■ **Work instructions**
Reproduce exactly the lines from the top of the records below through the line holding "checked sum. -/".

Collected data
══════════════════════════════

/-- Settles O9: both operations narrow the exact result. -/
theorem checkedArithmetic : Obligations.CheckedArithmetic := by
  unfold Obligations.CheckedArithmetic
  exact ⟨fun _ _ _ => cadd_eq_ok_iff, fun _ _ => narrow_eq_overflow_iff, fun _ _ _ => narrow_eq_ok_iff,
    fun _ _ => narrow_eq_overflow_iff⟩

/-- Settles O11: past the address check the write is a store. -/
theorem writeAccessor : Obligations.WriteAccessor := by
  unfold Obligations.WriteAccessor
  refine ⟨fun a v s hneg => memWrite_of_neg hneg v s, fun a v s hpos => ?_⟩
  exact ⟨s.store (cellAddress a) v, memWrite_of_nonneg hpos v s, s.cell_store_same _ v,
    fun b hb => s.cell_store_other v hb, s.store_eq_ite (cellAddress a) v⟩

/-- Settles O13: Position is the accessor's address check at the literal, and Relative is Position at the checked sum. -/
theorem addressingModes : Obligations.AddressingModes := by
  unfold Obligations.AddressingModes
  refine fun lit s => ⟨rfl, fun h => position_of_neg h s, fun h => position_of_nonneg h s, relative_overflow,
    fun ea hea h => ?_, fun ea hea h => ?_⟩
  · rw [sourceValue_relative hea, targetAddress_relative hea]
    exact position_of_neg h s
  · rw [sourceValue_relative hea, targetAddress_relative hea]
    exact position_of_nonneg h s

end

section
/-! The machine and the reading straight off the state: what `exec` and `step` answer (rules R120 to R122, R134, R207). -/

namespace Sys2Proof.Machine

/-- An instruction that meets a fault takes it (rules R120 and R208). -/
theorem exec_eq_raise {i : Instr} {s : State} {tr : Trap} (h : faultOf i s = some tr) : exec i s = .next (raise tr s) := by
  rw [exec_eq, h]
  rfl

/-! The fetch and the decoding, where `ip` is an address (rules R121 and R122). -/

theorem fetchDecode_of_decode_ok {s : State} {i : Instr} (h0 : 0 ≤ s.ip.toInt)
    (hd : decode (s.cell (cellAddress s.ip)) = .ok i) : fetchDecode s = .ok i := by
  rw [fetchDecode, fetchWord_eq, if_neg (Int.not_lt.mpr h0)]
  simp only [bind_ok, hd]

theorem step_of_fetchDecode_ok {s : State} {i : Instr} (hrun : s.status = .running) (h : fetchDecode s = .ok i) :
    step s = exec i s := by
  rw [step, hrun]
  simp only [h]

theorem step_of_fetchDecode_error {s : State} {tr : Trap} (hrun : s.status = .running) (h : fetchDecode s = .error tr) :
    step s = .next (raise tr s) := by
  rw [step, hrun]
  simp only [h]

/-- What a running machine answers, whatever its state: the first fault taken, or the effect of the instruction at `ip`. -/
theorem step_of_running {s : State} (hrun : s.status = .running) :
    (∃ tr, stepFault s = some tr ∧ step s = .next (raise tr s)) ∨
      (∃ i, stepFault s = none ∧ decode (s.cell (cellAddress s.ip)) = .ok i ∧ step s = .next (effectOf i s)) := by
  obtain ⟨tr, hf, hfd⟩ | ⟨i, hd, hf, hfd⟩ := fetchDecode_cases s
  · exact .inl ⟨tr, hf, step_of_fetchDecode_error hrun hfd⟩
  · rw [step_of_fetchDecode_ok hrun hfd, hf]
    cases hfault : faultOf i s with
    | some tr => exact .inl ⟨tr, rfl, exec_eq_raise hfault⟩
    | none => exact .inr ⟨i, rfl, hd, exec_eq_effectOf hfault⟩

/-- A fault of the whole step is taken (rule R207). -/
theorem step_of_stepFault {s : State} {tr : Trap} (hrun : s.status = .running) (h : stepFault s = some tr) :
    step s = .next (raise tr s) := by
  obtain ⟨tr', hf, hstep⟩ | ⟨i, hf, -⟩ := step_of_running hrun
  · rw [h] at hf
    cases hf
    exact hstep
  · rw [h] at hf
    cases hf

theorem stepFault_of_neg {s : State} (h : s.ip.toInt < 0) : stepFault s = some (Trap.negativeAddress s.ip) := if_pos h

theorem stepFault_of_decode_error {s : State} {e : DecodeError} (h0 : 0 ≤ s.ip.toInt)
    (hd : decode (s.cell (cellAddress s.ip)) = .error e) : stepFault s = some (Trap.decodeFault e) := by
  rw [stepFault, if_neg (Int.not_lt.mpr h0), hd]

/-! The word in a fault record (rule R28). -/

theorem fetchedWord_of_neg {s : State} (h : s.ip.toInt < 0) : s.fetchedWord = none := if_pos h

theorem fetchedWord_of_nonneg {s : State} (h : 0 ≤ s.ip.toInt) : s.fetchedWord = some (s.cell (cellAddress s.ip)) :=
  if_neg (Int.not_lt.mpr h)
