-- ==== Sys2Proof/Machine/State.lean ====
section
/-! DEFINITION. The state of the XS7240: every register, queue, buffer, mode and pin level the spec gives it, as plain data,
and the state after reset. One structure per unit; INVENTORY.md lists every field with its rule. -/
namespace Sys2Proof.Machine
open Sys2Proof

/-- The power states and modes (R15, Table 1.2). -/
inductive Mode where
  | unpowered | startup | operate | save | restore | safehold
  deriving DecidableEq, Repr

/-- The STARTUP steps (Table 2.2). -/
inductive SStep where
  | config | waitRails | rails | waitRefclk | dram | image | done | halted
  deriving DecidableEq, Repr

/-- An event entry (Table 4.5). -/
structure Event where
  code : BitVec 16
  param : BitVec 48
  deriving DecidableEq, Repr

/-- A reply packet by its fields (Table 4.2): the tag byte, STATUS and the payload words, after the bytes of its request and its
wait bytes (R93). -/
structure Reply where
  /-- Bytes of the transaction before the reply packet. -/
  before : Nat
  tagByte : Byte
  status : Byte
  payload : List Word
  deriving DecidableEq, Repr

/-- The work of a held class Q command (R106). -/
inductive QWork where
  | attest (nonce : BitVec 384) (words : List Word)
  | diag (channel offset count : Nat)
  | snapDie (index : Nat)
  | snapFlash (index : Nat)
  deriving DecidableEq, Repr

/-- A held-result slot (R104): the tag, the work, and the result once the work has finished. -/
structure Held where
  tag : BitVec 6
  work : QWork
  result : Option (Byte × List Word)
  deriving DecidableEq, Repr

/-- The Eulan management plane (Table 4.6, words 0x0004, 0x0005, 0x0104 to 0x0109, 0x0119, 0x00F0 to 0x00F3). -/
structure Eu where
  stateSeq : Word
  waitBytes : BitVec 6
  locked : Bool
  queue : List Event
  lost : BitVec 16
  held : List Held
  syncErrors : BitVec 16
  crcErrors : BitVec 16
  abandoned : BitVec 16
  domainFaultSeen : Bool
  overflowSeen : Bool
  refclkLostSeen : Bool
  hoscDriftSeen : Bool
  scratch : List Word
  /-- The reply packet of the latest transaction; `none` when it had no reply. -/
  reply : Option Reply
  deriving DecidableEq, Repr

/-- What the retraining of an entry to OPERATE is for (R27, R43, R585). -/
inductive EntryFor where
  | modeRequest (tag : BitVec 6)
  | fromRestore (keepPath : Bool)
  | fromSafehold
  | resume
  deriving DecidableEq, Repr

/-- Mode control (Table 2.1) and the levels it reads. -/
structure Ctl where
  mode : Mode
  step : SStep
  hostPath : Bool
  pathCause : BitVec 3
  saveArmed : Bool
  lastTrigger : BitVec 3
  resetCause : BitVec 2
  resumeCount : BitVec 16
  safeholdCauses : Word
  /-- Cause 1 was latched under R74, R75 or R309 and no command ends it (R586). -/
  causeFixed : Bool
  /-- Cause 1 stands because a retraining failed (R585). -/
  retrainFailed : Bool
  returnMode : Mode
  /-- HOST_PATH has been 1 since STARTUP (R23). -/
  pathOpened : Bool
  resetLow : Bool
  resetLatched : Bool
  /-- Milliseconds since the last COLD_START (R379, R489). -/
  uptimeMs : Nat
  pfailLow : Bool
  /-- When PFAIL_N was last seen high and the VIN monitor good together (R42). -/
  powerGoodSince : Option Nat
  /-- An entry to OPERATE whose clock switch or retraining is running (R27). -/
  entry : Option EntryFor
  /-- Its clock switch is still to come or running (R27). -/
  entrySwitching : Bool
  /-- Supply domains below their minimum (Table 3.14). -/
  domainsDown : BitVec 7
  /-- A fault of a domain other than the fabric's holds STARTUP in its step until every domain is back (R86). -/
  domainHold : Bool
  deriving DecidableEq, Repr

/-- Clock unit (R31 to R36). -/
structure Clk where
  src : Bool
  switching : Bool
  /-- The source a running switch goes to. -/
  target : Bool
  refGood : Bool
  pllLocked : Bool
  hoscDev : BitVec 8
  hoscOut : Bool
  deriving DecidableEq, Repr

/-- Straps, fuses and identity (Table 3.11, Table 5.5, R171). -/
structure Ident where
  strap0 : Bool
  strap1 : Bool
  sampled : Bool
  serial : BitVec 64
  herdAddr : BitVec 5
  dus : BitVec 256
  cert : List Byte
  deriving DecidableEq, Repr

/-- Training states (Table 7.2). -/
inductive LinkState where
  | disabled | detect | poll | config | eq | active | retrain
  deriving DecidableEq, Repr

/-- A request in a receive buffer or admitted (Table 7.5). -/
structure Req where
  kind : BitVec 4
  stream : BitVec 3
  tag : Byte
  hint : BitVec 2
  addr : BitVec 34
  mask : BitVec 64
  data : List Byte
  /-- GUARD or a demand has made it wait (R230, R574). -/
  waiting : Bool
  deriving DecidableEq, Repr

══════════════════════════════

■ **Result below**
/-- Settles O9: both operations narrow the exact result. -/
theorem checkedArithmetic : Obligations.CheckedArithmetic := by
  unfold Obligations.CheckedArithmetic
  exact ⟨fun _ _ _ => cadd_eq_ok_iff, fun _ _ => narrow_eq_overflow_iff, fun _ _ _ => narrow_eq_ok_iff,
    fun _ _ => narrow_eq_overflow_iff⟩

/-- Settles O11: past the address check the write is a store. -/
theorem writeAccessor : Obligations.WriteAccessor := by
  unfold Obligations.WriteAccessor
  refine ⟨fun a v s hneg => memWrite_of_neg hneg v s, fun a v s hpos => ?_⟩
  exact ⟨s.store (cellAddress a) v, memWrite_of_nonneg hpos v s, s.cell_store_same _ v,
    fun b hb => s.cell_store_other v hb, s.store_eq_ite (cellAddress a) v⟩

/-- Settles O13: Position is the accessor's address check at the literal, and Relative is Position at the checked sum. -/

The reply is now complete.